Time slips away from him much the same way his blood does – steadily at first, then more erratically, little pieces of himself he can never put back.
When he escaped from the Eater it had been just after dusk, as the stars were just beginning to burn through the skin of the sky; after that, beneath the darkness of the trees, he only knows he walks until his lungs burn and muscles ache like dying. There is no time beneath the canopy, only darkness, only crickets and cicadas and the terrain beginning to climb up and up and turn rocky.
Fear drives him on where exhaustion would have him stop. She will not hunt him here, he thinks, not where the branches are close as secrets and the stars only a legend. Even so he keeps walking, like any wounded thing going to water.
Morning creeps up on him, damp as tears with silver fog, and the trees begin to turn to conifers, filling the world with their sharp clean scent of spruce and pine. Lysander isn’t sure where he is, only that he has never been here before, and that he is still not ready to leave the cover of the trees, not when he can still smell his own blood (and hers, bitter and darkened to black on his bright skin).

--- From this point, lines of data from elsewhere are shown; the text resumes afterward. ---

-- ==== Sys2Proof/Laws/Decode.lean ====
section
/-! SUPPORT. The fields of a command word as quotients and remainders of its number, and the numbers of encoded words: decoder
and encoder proofs are then linear arithmetic over named numbers. -/

namespace Sys2Proof

theorem bitField_eq (cw : Word) (hi lo : Nat) : bitField cw hi lo = cw.toNat / 2 ^ lo % 2 ^ (hi + 1 - lo) := by
  simp only [bitField, BitVec.extractLsb'_toNat, Nat.shiftRight_eq_div_pow]

theorem byteField_toNat (cw : Word) (lo : Nat) : (byteField cw lo).toNat = cw.toNat / 2 ^ lo % 256 := by
  simp only [byteField, BitVec.extractLsb'_toNat, Nat.shiftRight_eq_div_pow]

theorem sourceNumber_lt (src : SourcePattern) : sourceNumber src < 2 ^ 40 := by
  unfold sourceNumber
  have := src[0].isLt; have := src[1].isLt; have := src[2].isLt; have := src[3].isLt; have := src[4].isLt
  omega

/-- The number of an encoded `WRF` word: no field overflows into another (R63). -/
theorem encode_wrf_toNat {width off : Nat} {src : SourcePattern} (h : (Instr.wrf width off src).wellFormed = true) :
    (encode (.wrf width off src)).toNat = 1 * 2 ^ 60 + width * 2 ^ 54 + off * 2 ^ 40 + sourceNumber src := by
  simp only [Instr.wellFormed, Config.widthBits, Config.offBits, Bool.and_eq_true, decide_eq_true_eq] at h
  have hs := sourceNumber_lt src
  simp only [encode, BitVec.toNat_ofNat]
  exact Nat.mod_eq_of_lt (by omega)

/-- The number of an encoded `SET` word (R63). -/
theorem encode_set_toNat {idx : Nat} {val : Byte} (h : (Instr.set idx val).wellFormed = true) :
    (encode (.set idx val)).toNat = 2 * 2 ^ 60 + idx * 2 ^ 52 + val.toNat * 2 ^ 44 := by
  simp only [Instr.wellFormed, Config.idxBits, decide_eq_true_eq] at h
  have hv := val.isLt
  simp only [encode, BitVec.toNat_ofNat]
  exact Nat.mod_eq_of_lt (by omega)

end Sys2Proof
end

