/-- Settles O44: an idle step keeps the state, an admitted reset establishes the invariant, and each effect of a command keeps it. -/
theorem stepKeepsInvariant : Obligations.StepKeepsInvariant := by
  unfold Obligations.StepKeepsInvariant
  exact fun _ _ => EngineInv.step

/-- Settles O45: a step answers a state or is the one refusal. -/
theorem invariantStatesNeverStop : Obligations.InvariantStatesNeverStop := by
  unfold Obligations.InvariantStatesNeverStop
  intro s h
  rcases h.step_outcome with ⟨t, ht⟩ | ⟨cfg, rest, hp, hk, hrefused⟩
  · rw [ht]
    exact ⟨nofun, nofun⟩
  · rw [hrefused]
    refine ⟨nofun, fun _ hr => ?_⟩
    cases hr
    exact ⟨cfg, rest, hp, hk, rfl⟩

end Sys2Proof.Machine
end

section
/-! SUPPORT. The traces: `WIRE` stays a sequence of whole transmissions and the responses agree with `STATUS` (spec/10_state.md R17,
spec/70_reset_and_hazards.md R161), and what follows for a run over a list of words. -/

namespace Sys2Proof.Machine

theorem WireFramed.nil (n : Nat) : WireFramed n [] := ⟨[], by simp, rfl⟩

/-- One more whole transmission. -/
theorem WireFramed.append {n : Nat} {w : List WireEvent} {bits : List Bool} (h : WireFramed n w) (hbits : bits.length = n) :
    WireFramed n (w ++ (bits.map WireEvent.shift ++ [.latchHigh, .latchLow])) := by
  obtain ⟨frames, hlength, rfl⟩ := h
  refine ⟨frames ++ [bits], fun f hf => ?_, by simp⟩
  rcases List.mem_append.mp hf with hf | hf
  · exact hlength f hf
  · rw [List.mem_singleton.mp hf, hbits]

section Responses
variable {s t : State}

theorem responsesConsistent_of_running (he : s.status.err = false) :
    ResponsesConsistent s ↔ ∀ r ∈ s.responses, r = .ok := by
  simp only [ResponsesConsistent, he, Bool.false_eq_true, if_false]

theorem responsesConsistent_of_halted (he : s.status.err = true) :
    ResponsesConsistent s ↔ ∃ (k m : Nat) (c : FaultCause), s.status.cause = c.code ∧
      s.responses = List.replicate k .ok ++ .fault c :: List.replicate m .halted := by
  simp only [ResponsesConsistent, he, if_true]

theorem CommandEffect.responsesConsistent (heffect : CommandEffect s t) (h : ResponsesConsistent s) :
    ResponsesConsistent t := by
  cases heffect with
  | halted he =>
    obtain ⟨k, m, c, hcause, hresponses⟩ := (responsesConsistent_of_halted he).mp h
    refine (responsesConsistent_of_halted (s := respondHalted s) he).mpr ⟨k, m + 1, c, hcause, ?_⟩
    simp [hresponses, List.replicate_succ']
  | fault he c =>
    have hok : s.responses = List.replicate s.responses.length .ok :=
      List.eq_replicate_of_mem ((responsesConsistent_of_running he).mp h)
    refine (responsesConsistent_of_halted rfl).mpr ⟨s.responses.length, 0, c, rfl, ?_⟩
    rw [raiseFault_responses, ← hok, List.replicate_zero]
  | write he hu =>
    have hok := (responsesConsistent_of_running he).mp h
    have hstatus := hu.onlyImageChanged.status
    refine (responsesConsistent_of_running (by rw [respond_status, hstatus, he])).mpr ?_
    simpa [hu.responses, or_imp, forall_and] using hok
  | transmit he =>
    have hok := (responsesConsistent_of_running he).mp h
    exact (responsesConsistent_of_running (s := transmitted s) he).mpr (by simpa [transmitted, or_imp, forall_and] using hok)

theorem ResponsesConsistent.step (h : ResponsesConsistent s) (hstep : step s = .next t) : ResponsesConsistent t := by
  rcases step_cases_by_action hstep with ⟨-, rfl⟩ | ⟨cfg, rest, -, rfl⟩ | ⟨cw, rest, hp⟩
  · exact h
  · exact (responsesConsistent_of_running rfl).mpr (by simp)
  · exact (step_effect hp hstep).responsesConsistent h

/-- R161: a run whose responses agree with `STATUS` is good exactly while the engine runs. -/
theorem ResponsesConsistent.goodRun_iff (h : ResponsesConsistent s) : GoodRun s ↔ s.status.err = false := by
  cases he : s.status.err with
  | false => exact iff_of_true ((responsesConsistent_of_running he).mp h) rfl
  | true =>
    obtain ⟨k, m, c, -, hresponses⟩ := (responsesConsistent_of_halted he).mp h
    refine iff_of_false (fun hgood => ?_) (by decide)
    have hfault := hgood (.fault c) (by simp [hresponses])
    cases hfault

end Responses

/-- As many steps as there are words on the port carry them all out (R161, R162). -/
theorem run_answers_every_word {s : State} (h : EngineInv s) (hresponses : ResponsesConsistent s) (honly : OnlyCommands s) :
    ∃ t, Host.Core.run Sys2Proof.core s.port.length s = .next t ∧ t.port = [] ∧ EngineInv t ∧ ResponsesConsistent t ∧
      t.responses.length = s.responses.length + s.port.length := by
  generalize hport : s.port = actions
  induction actions generalizing s with
  | nil => exact ⟨s, rfl, hport, h, hresponses, rfl⟩
  | cons action rest ih =>
    obtain ⟨cw, rfl⟩ := honly action (by simp [hport])
    obtain ⟨s', r, hstep, hanswer, hrest⟩ := h.step_command_answers hport
    have honly' : OnlyCommands s' := fun a ha => honly a (by rw [hport]; exact List.mem_cons_of_mem _ (hrest ▸ ha))
    obtain ⟨t, hrun, hend, hinv, hconsistent, hlength⟩ := ih (h.step hstep) (hresponses.step hstep) honly' hrest
    refine ⟨t, ?_, hend, hinv, hconsistent, ?_⟩
    · rw [List.length_cons]
      exact (core_run_succ Sys2Proof.core rest.length s s' hstep).trans hrun
    · rw [hlength, hanswer, List.length_append, List.length_singleton, List.length_cons]
      omega

/-- Settles O46: a command appends one whole transmission or nothing, a reset empties both traces. -/
theorem stepKeepsTracesConsistent : Obligations.StepKeepsTracesConsistent := by
  unfold Obligations.StepKeepsTracesConsistent
  intro s t hwire hresponses h
  refine ⟨?_, hresponses.step h⟩
  rcases step_cases_by_action h with ⟨-, rfl⟩ | ⟨cfg, rest, -, rfl⟩ | ⟨cw, rest, hp⟩
  · exact hwire
  · exact WireFramed.nil _
  · have heffect := step_effect hp h
    rw [heffect.layout]
    rcases heffect.wire with hsame | hburst
    · rw [hsame]
      exact hwire
    · rw [hburst]
      exact hwire.append (bitsBackwards_length _ _)

/-- Settles O47: both traces are empty. -/
theorem resetTracesConsistent : Obligations.ResetTracesConsistent := by
  unfold Obligations.ResetTracesConsistent
  exact fun cfg => ⟨WireFramed.nil _, (responsesConsistent_of_running rfl).mpr (by simp)⟩

/-- Settles O48: by induction on the words, each answered by one step that keeps the invariant and the responses' shape. -/
theorem runAnswersEveryWord : Obligations.RunAnswersEveryWord := by
  unfold Obligations.RunAnswersEveryWord
  intro s h hresponses honly
  obtain ⟨t, hrun, hend, hinv, hconsistent, hlength⟩ := run_answers_every_word h hresponses honly
  exact ⟨t, hrun, hend, hinv, hlength, hconsistent.goodRun_iff⟩

end Sys2Proof.Machine
end

section
/-! SUPPORT. What becomes of the image: `UPD` keeps it, a reset clears it, pad bits and other bits outside a field stay
(spec/10_state.md R19, R21, R23), and no check of a command reads it. -/

namespace Sys2Proof.Machine

/-- R22: every image bit of a reset state is 0. -/
@[simp] theorem getBit_resetWith (p : Nat) (cfg : Configuration) : getBit p (State.resetWith cfg) = false := by
  simp [getBit]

His second brush with death has altered him in a way he can’t yet untangle from the dark snarl of his thoughts. It has made him more mortal than anything yet, a hateful, fearful thing, and there is no victory for Lysander in the fact that he escaped. And oh, he is so weary – each lichen-green boulder looks a pillow, each faint breeze a whisper to sleep.
And so, at last, he gives in – for he is only flesh and blood, and losing the latter fast.
Swathed in morning mist he bends like a stag to the forest floor beneath a towering pine. The bark is rough against his back, the needles soft beneath his knees, and he cannot see the sky overhead.
Exhausted, still bleeding from tattered ribs, he lets the current of sleep carry him away.